01 -
Prepare Slow Cooker Pulled Buffalo Chicken and measure out 3 cups. Freeze the remaining 2 cups for future use.
02 -
Preheat oven to 350°F (175°C).
03 -
In a medium saucepan, combine cream cheese, blue cheese dressing, crumbled blue cheese, Monterey Jack, Fontina, Gouda, and Frank's RedHot Sauce. Whisk over medium heat until melted and combined.
04 -
Remove cheese mixture from heat and stir in the pulled Buffalo chicken. Spread onto a baking sheet and chill in refrigerator.
05 -
Once cooled, divide the mixture into 16 equal portions using a rubber spatula.
06 -
Spray a 13×9-inch casserole dish with non-stick pan spray.
07 -
Roll out each biscuit into a 5-inch circle.
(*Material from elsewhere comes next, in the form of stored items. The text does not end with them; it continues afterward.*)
-- ==== Sys2Proof/Laws/Memory.lean ====
section
/-! SUPPORT. The laws of the cells' storage: what a read sees after each operation, and that each keeps the canonical form. -/

namespace Sys2Proof.Machine

namespace CellLaws

@[simp] theorem read_nil (i : Nat) : Memory.read [] i = 0 := rfl

theorem read_cons (k : Nat) (v : Byte) (m : Memory) (i : Nat) :
    Memory.read ((k, v) :: m) i = if k = i then v else Memory.read m i := rfl

/-- An index that no entry has reads blank. -/
theorem read_of_no_entry (m : Memory) (i : Nat) (h : ∀ e ∈ m, e.1 ≠ i) : Memory.read m i = 0 := by
  induction m with
  | nil => rfl
  | cons e m ih =>
    obtain ⟨k, v⟩ := e
    rw [read_cons, if_neg (h (k, v) (by simp)), ih fun e he => h e (by simp [he])]

/-- Dropping entries by index: a read of a kept index is as before, of a dropped one blank. -/
theorem read_filter (m : Memory) (p : Nat → Bool) (i : Nat) :
    Memory.read (m.filter fun e => p e.1) i = if p i then Memory.read m i else 0 := by
  induction m with
  | nil => simp
  | cons e m ih =>
    obtain ⟨k, v⟩ := e
    by_cases hk : p k <;> by_cases hi : k = i <;> simp_all [read_cons]

theorem read_insert (m : Memory) (i : Nat) (v : Byte) (j : Nat) :
    Memory.read (Memory.insert m i v) j = if j = i then v else Memory.read m j := by
  induction m with
  | nil => simp [Memory.insert, read_cons, eq_comm]
  | cons e m ih =>
    obtain ⟨k, w⟩ := e
    unfold Memory.insert
    split
    · simp only [read_cons, eq_comm]
    · split
      · subst i; simp only [read_cons, eq_comm]; split <;> rfl
      · simp only [read_cons, ih]
        split <;> split <;> simp_all

theorem read_erase (m : Memory) (i j : Nat) :
    Memory.read (Memory.erase m i) j = if j = i then 0 else Memory.read m j := by
  have h := read_filter m (fun k => decide (k ≠ i)) j
  by_cases hj : j = i <;> simp_all [Memory.erase]

/-- Read after write: the cell written reads the value, every other cell is as before. -/
@[simp] theorem read_write (m : Memory) (i : Nat) (v : Byte) (j : Nat) :
    Memory.read (Memory.write m i v) j = if j = i then v else Memory.read m j := by
  unfold Memory.write
  split
  · rename_i h; rw [read_erase, h]; rfl
  · rw [read_insert]

/-- Read after clear: 0 below the size (but for a kept index 0), as before elsewhere. -/
@[simp] theorem read_clearBelow (m : Memory) (size : Nat) (keep : Bool) (j : Nat) :
    Memory.read (Memory.clearBelow m size keep) j =
      if j < size ∧ ¬(keep = true ∧ j = 0) then 0 else Memory.read m j := by
  have h := read_filter m (fun k => decide (size ≤ k) || (keep && decide (k = 0))) j
  unfold Memory.clearBelow
  rw [h]
  by_cases h1 : size ≤ j <;> by_cases h2 : j = 0 <;> cases keep <;> simp_all

theorem mem_insert {m : Memory} {i : Nat} {v : Byte} {e : Host.Cell} (h : e ∈ Memory.insert m i v) :
    e = (i, v) ∨ e ∈ m := by
  induction m with
  | nil => simpa [Memory.insert] using h
  | cons d m ih =>
    obtain ⟨k, w⟩ := d
    unfold Memory.insert at h
    split at h
    · simpa using h
    · split at h
      · rcases List.mem_cons.1 h with h | h
        · exact .inl h
        · exact .inr (by simp [h])
      · rcases List.mem_cons.1 h with h | h
        · exact .inr (by simp [h])
        · rcases ih h with h | h
          · exact .inl h
          · exact .inr (by simp [h])

/-- A write brings no entry but its own. -/
theorem mem_write {m : Memory} {i : Nat} {v : Byte} {e : Host.Cell} (h : e ∈ Memory.write m i v) :
    e = (i, v) ∨ e ∈ m := by
  unfold Memory.write at h
  split at h
  · exact .inr (List.mem_filter.1 h).1
  · exact mem_insert h

theorem wf_filter {m : Memory} (p : Host.Cell → Bool) (h : Memory.wf m) : Memory.wf (m.filter p) :=
  ⟨h.1.filter p, fun e he => h.2 e (List.mem_filter.1 he).1⟩

theorem wf_insert {m : Memory} {i : Nat} {v : Byte} (hv : v ≠ Memory.blank) (h : Memory.wf m) :
    Memory.wf (Memory.insert m i v) := by
  refine ⟨?_, fun e he => ?_⟩
  · induction m with
    | nil => simp [Memory.insert]
    | cons d m ih =>
      obtain ⟨k, w⟩ := d
      have hp := List.pairwise_cons.1 h.1
      have ht : Memory.wf m := ⟨hp.2, fun e he => h.2 e (by simp [he])⟩
      unfold Memory.insert
      split
      · rename_i hi
        refine List.pairwise_cons.2 ⟨fun e he => ?_, h.1⟩
        rcases List.mem_cons.1 he with rfl | he
        · exact hi
        · exact Nat.lt_trans hi (hp.1 e he)
      · split
        · rename_i _ hk
          subst hk
          exact List.pairwise_cons.2 ⟨hp.1, hp.2⟩
        · rename_i h1 h2
          refine List.pairwise_cons.2 ⟨fun e he => ?_, ih ht⟩
          rcases mem_insert he with rfl | he
          · simp only; omega
          · exact hp.1 e he
  · rcases mem_insert he with rfl | he
    · exact hv
    · exact h.2 e he

/-- A write keeps the canonical form. -/
theorem wf_write {m : Memory} (i : Nat) (v : Byte) (h : Memory.wf m) : Memory.wf (Memory.write m i v) := by
  unfold Memory.write
  split
  · exact wf_filter _ h
  · rename_i hv; exact wf_insert hv h

/-- A clear keeps the canonical form. -/
theorem wf_clearBelow {m : Memory} (size : Nat) (keep : Bool) (h : Memory.wf m) :
    Memory.wf (Memory.clearBelow m size keep) :=
  wf_filter _ h

/-- Storage with nothing listed is canonical: create's and reset's. -/
theorem wf_nil : Memory.wf [] := by decide

/-- In canonical storage an entry is what its index reads. -/
theorem read_of_mem {m : Memory} (h : Memory.wf m) {e : Host.Cell} (he : e ∈ m) : Memory.read m e.1 = e.2 := by
  induction m with
  | nil => simp at he
  | cons d m ih =>
    obtain ⟨k, w⟩ := d
    have hp := List.pairwise_cons.1 h.1
    rcases List.mem_cons.1 he with rfl | he
    · simp [read_cons]
    · have hlt := hp.1 e he
      rw [read_cons, if_neg (by simp only at hlt; omega)]
      exact ih ⟨hp.2, fun e he => h.2 e (by simp [he])⟩ he

end CellLaws

end Sys2Proof.Machine
end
Place one portion of filling in the center, fold and pinch edges to seal.
08 -
Place filled biscuits seam-side down in the prepared dish, arranging six in the center and five on each side.
09 -
Bake in preheated oven for 30-35 minutes or until tops are golden brown.
10 -
Remove from oven, brush with melted butter, and sprinkle with kosher salt.
11 -
Serve immediately with additional blue cheese dressing, crumbled blue cheese, and Frank's RedHot Sauce.